/-- A strand (01 R12). Absent entries of the register maps read zero; `seeds` lists the lane seeds that differ from
those of task entry (01 R37). -/
structure Strand where
  run : RunState := .idle
  wait : Wait := .none
  hold : Hold := .none
  sreg : SMap W64 := []
  areg : SMap W64 := []
  mreg : SMap W128 := []
  preg : BitVec 8 := 0#8
  qreg : SMap Mask := []
  urs : SMap Byte := []
  vd : SMap W64 := []
  age : SMap Nat := []
  ctx : Ctx := {}
  frozen : Option (Ctx × W64 × W64) := Option.none
  hmode : Bool := false
  seen : Nat := 0
  /-- The base of the handler stack windows, as the trap entry read it (06 R137). -/
  hstack : Nat := 0
  seeds : List (Nat × W32) := []
  scr : W64 := 0#64
  efr : W64 := 0x18#64
  mlp : W64 := 0#64
  svr : W64 := 0#64
  cyc : W64 := 0#64
  sev : W64 := 0#64
  fsr : W64 := 0#64
  gfr : W64 := 0#64
  pvr : SMap W64 := []
  tcr : W64 := 0#64
  tar : W64 := 0#64
  tsl : W64 := 0#64
  tcr2 : W64 := 0#64
  tar2 : W64 := 0#64
  wref : Option (Nat × Nat) := Option.none
  /-- Bytes of the weight reference have been written since the array preloaded it (10 R226). -/
  wstale : Bool := false
  regions : List Region := []
  /-- The join list: location and address of each record (13 R280). -/
  joins : List (Nat × Nat) := []
  pends : List Pend := []
  outs : List Out := []
  /-- Recorded errors (06 R135, 17 R348): destination, cause, address. -/
  errs : List (Dst × Nat × Nat) := []
  /-- The most recent X command whose guard was true (10 R220): its command number, its mode (0 floating, 1 integer, 2 no
  multiplying command) and the URS range it writes. -/
  pred : Option (Nat × Nat × Nat) := Option.none
  /-- The flush cursor (14 R308). -/
  cursor : W128 := 0#128
  due : Option (Nat × Nat) := Option.none
  /-- Its bundle holds in the phases of a `gstep.adv` (17 R350). -/
  adv : Bool := false
  segc : Nat := 0
  ahead : List (Nat × List Byte) := []
  /-- Requests to peers by address (21 R417): for the bytes of a bundle, a literal word or a permit descriptor that its issue waits
  for, for a trap vector record or a segment cost table; at 2^57, for the capture or the restore of a replay (19 R395, R396). -/
  asks : List (Nat × Nat) := []
  /-- The bundle that holds for an instruction-cache or translation miss (12 R259). -/
  miss : Option Nat := Option.none
  task : Option Task := Option.none
  /-- Pending matrix results saved with the strand (18 R374); those of a live strand stand in its core. -/
  results : List MRes := []
  abort : Option Abort := Option.none
  deriving DecidableEq, Repr

/-- A line of a data cache (08 R172): partition and line address, physical key, bytes, dirty mask, the strand that last wrote
it and the sequence number of its task; the strands of the core whose stores it holds since it was last clean, as a mask; the
bytes whose check is wrong (20 R405). -/
structure DLine where
  part : Nat
  va : Nat
  key : Nat
  bytes : List Byte
  dirty : Nat
  writer : Nat
  wseq : Nat := 0
  wrote : Nat := 0
  bad : Nat := 0
  deriving DecidableEq, Repr

/-- A cached translation (08 R173, 16 R325). -/
structure Tlb where
  part : Nat
  va : Nat
  size : Nat
  key : Nat
  /-- 1 read, 2 write, 4 execute. -/
  perm : Nat
  ms : Bool
  /-- 0 HBM, 1 a host window, 2 a fabric window (21 R414). -/
  win : Nat
  /-- PPART of the fabric window that was found: the peer partition in which spawns and joins act (21 R413, R420). -/
  ppart : Nat := 0
  deriving DecidableEq, Repr

/-- What a stop sequence on a core is for (18 R372, R376). -/
inductive StopFor where
  | none
  | cadence
  | host
  /-- A priority partition. -/
  | priority (p : Nat)
  deriving DecidableEq, Repr

/-- A core. -/
structure Core where
  pos : Option Nat := Option.none
  last : Nat := 3
  /-- The cadence state (18 R369): partition, row and budget left; the row's budget as it was entered; `entered` once a row
  has been entered; `spent` once a `segend` has found the budget spent (18 R371). -/
  part : Nat := 0
  row : Nat := 0
  left : Nat := 0
  budget : Nat := 0
  entered : Bool := false
  spent : Bool := false
  copies : List CopyCmd := []
  mq : List XCmd := []
  results : List MRes := []
  nmq : List NmCmd := []
  /-- The stop sequence in progress (18 R373); `saved` once its images are written. -/
  stop : StopFor := .none
  saved : Bool := false
  /-- The stop is one that a host request asked for or has joined (18 R376, R377). -/
  asked : Bool := false
  /-- The partition whose images the shadow storage holds, with the four strands' images (18 R374). -/
  shadow : Option (Nat × List Strand) := Option.none
  /-- Commands handed to the die's command processor, in order (18 R373), with the partition they belong to. -/
  parked : List (Nat × Cmd) := []
  dc : List DLine := []
  utlb : List Tlb := []
  deriving DecidableEq, Repr

/-- A line of a cluster's tile cache (14 R292, R293): its tag, bytes, dirty mask and forward tag; the bytes whose check is
wrong (20 R405). -/
structure TLine where
  part : Nat
  handle : Nat
  tr : Nat
  tc : Nat
  i2 : Nat
  i3 : Nat
  bytes : List Byte
  dirty : Nat
  fwd : Option Nat
  bad : Nat := 0
  deriving DecidableEq, Repr

/-- A layout record read (16 R328); `peer` is the package of a remote handle (21 R421). -/
structure Lay where
  fc : Nat
  ms : Bool
  decay : Nat
  pad : Nat
  base : Nat
  rows : Nat
  cols : Nat
  n2 : Nat
  n3 : Nat
  smask : Nat
  sgran : Nat
  rslot : Nat
  peer : Option Nat
  deriving DecidableEq, Repr

/-- An entry of a ready queue (13 R282): record location, partition, level and push order. -/
structure QEnt where
  loc : Nat
  part : Nat
  level : Nat
  order : Nat
  deriving DecidableEq, Repr

/-- A registered task as its die's dependence table or overflow list holds it (13 R283, R285): `held` once it has an
entry, `staged` once its remote regions are staged (21 R421), `st` its STATE. -/
structure DEnt where
  loc : Nat
  va : Nat
  part : Nat
  seq : Nat
  graph : Nat
  prio : Nat
  clu : Nat
  pinned : Bool
  regions : List Region
  st : Nat
  held : Bool
  staged : Bool
  /-- A core has been taken for the task by a priority pre-emption (18 R376). -/
  taken : Bool := false
  /-- The number of the request that fetches its remote tiles (21 R421). -/
  fetch : Option Nat := Option.none
  deriving DecidableEq, Repr

/-- A binding of the layout table (16 R327). -/
structure Bind where
  part : Nat
  handle : Nat
  bytes : List Byte
  deriving DecidableEq, Repr

/-- A binding of the fabric handle table (21 R421). -/
structure FBind where
  part : Nat
  handle : Nat
  phandle : Nat
  ppart : Nat
  peer : Nat
  deriving DecidableEq, Repr

/-- An open loop of a command stream (15 R320): start and length of the body in bytes, executions left. -/
structure LoopF where
  start : Nat
  len : Nat
  left : Nat
  deriving DecidableEq, Repr

/-- A replay in progress (19 R396): the strand, the pass, its branch-trace hash and count of atomic returns, the first
mismatch as (pass, index), whether it runs once without replay (19 R395), and whether its last pass is over. -/
structure Replay where
  strand : Nat
  pass : Nat
  hash : W64
  nret : Nat
  differ : Option (Nat × Nat)
  once : Bool
  ended : Bool := false
  /-- Its capture waits for requests to peers (21 R417). -/
  waits : Bool := false
  deriving DecidableEq, Repr

/-- A Valber Link port beside its registers (21 R418): the allowances of the four channels, flits received and held,
flits sent and not yet taken by the peer, the next sequence numbers to send and to receive, this package's own flits that wait
for an allowance with the number of their request, and the last 128 flits sent, for retransmission. -/
structure Port where
  allow : List Nat := [64, 64, 64, 64]
  rx : List (List Byte) := []
  tx : List (List Byte) := []
  txSeq : Nat := 0
  rxSeq : Nat := 0
  wait : List (Nat × List Byte) := []
  replay : List (List Byte) := []
  deriving DecidableEq, Repr

/-- A request to a peer under way (21 R417, R419): its number, the peer, and the port it leaves by; port 32 stands for none. -/
structure Flight where
  id : Nat
  peer : Nat
  port : Nat
  deriving DecidableEq, Repr

/-- A request that leaves for a peer beside plain reads and writes (21 R420), with the number of its flits: a job card with
the peer's partition and its record's location there; a join decrement with the peer's partition, the record's location there
and the joining task's graph, and for a decrement that is lost the producer's die and the record's address; the result of a
card received, with the package that it goes to. -/
inductive FabMsg where
  | card (peer ppart loc id : Nat) (bytes : List Byte)
  | join (peer ppart loc id graph die va : Nat)
  | result (peer id : Nat) (word : W64)
  deriving DecidableEq, Repr

/-- A command of a stream that waits for a peer (15 R320, 21 R420): a launch until the peer has registered a record, or a JOIN
until its decrement is over. The stream's die and number, the request, the record's graph and address, the records that follow as
location and address, and the words of the command. -/
structure StreamLaunch where
  die : Nat
  stream : Nat
  id : Nat
  graph : Nat
  va : Nat
  todo : List (Nat × Nat)
  words : Nat
  join : Bool := false
  deriving DecidableEq, Repr

/-- A sweep pass (17 R351): the strand whose advance it belongs to, its reference step, the tensors still to be visited as
partition and handle, and the next flat row of the first. -/
structure Sweep where
  strand : Nat
  ref : Nat
  todo : List (Nat × Nat)
  row : Nat
  deriving DecidableEq, Repr

/-- The strand and slot whose operation runs, and what higher slots of its bundle write over (03 R87). -/
structure Cur where
  g : Nat := 0
  slot : Nat := 0
  cancel : List Dst := []
  deriving DecidableEq, Repr

/-- A move of an agent that the manual leaves unordered, or a happening from outside: what `State.agenda` lists. -/
inductive Move where
  /-- A step of the table. -/
  | ev (i : Instr)
  /-- One core clock of a core. -/
  | tick (c : Nat)
  /-- One strand cycle of a position hold for an instruction-cache or translation miss (05 R116, 08 R173). -/
  | miss (g : Nat)
  /-- A store or atomic of a strand is performed (08 R187). -/
  | perform (g n : Nat)
  /-- A line of a core's data cache is evicted (08 R172). -/
  | evict (c part va : Nat)
  /-- A strand fetches a bundle ahead (05 R131). -/
  | ahead (g va : Nat)
  /-- The `n`th line of a cluster's tile cache is evicted (14 R293). -/
  | evictTile (u n : Nat)
  /-- Core clocks pass on a cluster (19 R388). -/
  | clock (u n : Nat)
  /-- Another party writes bytes: the host outside the package, or a peer also in its HBM (21 R413, R415). -/
  | outside (a : Nat) (bs : List Byte)
  /-- The command processor of a die takes a step of a stream (15 R320). -/
  | stream (d n : Nat)
  /-- A count that depends on timing alone rises: hits, misses and cascades of a memory-side cache (16 R334), flits sent
  again or held back (21 R416). -/
  | count (d o n : Nat)
  /-- The array of a core spends clocks in one of its cycle classes (19 R392, codes 0x14 to 0x18). -/
  | array (c code n : Nat)
  /-- The host masks an MSI-X vector (21 R411). -/
  | mask (v : Nat)
  /-- A peer answers a job card (21 R420). -/
  | reply (c n : Nat) (word : W64)
  /-- A peer answers the first job card of a stream's launch (15 R320, 21 R420). -/
  | launchReply (d n : Nat) (word : W64)
  /-- A join decrement of a peer's task of a graph arrives for a record of this package (21 R420, R422). -/
  | peerJoin (part loc graph : Nat)
  /-- A port sends again the flits from a sequence number on, after a CRC failure at its peer (21 R418). -/
  | retry (p seq : Nat)
  /-- A peer's layout record becomes known, or is withdrawn (21 R421). -/
  | peerLayout (peer ppart phandle : Nat) (bytes : Option (List Byte))
  /-- The Uliquin controller has verified the firmware images (20 R401, R403). -/
  | boot (fail svn : Nat) (att : Bool)
  /-- The package draws a measured power (20 R407). -/
  | power (w : Nat)
  /-- The package's idle power, in watts (20 R407). -/
  | idlePower (w : Nat)
  /-- The sideband writes a register of the die 0 window (21 R412). -/
  | sideband (o v : Nat)
  /-- The host writes half `i` of an entry of its MSI-X table: address, or data (21 R409, R411). -/
  | msixEntry (i v : Nat)
  /-- The package answers a peer's read of its memory with so many bytes (21 R418). -/
  | answer (peer n : Nat)
  /-- The host and the peers take what was sent to them. -/
  | taken
  deriving DecidableEq, Repr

**********

__WHAT YOU NEED TO DO__: Please return a copy of each line in the entries that has the string "fetches".

__EXERCISE ANSWER__:
  /-- The number of the request that fetches its remote tiles (21 R421). -/
  /-- A strand fetches a bundle ahead (05 R131). -/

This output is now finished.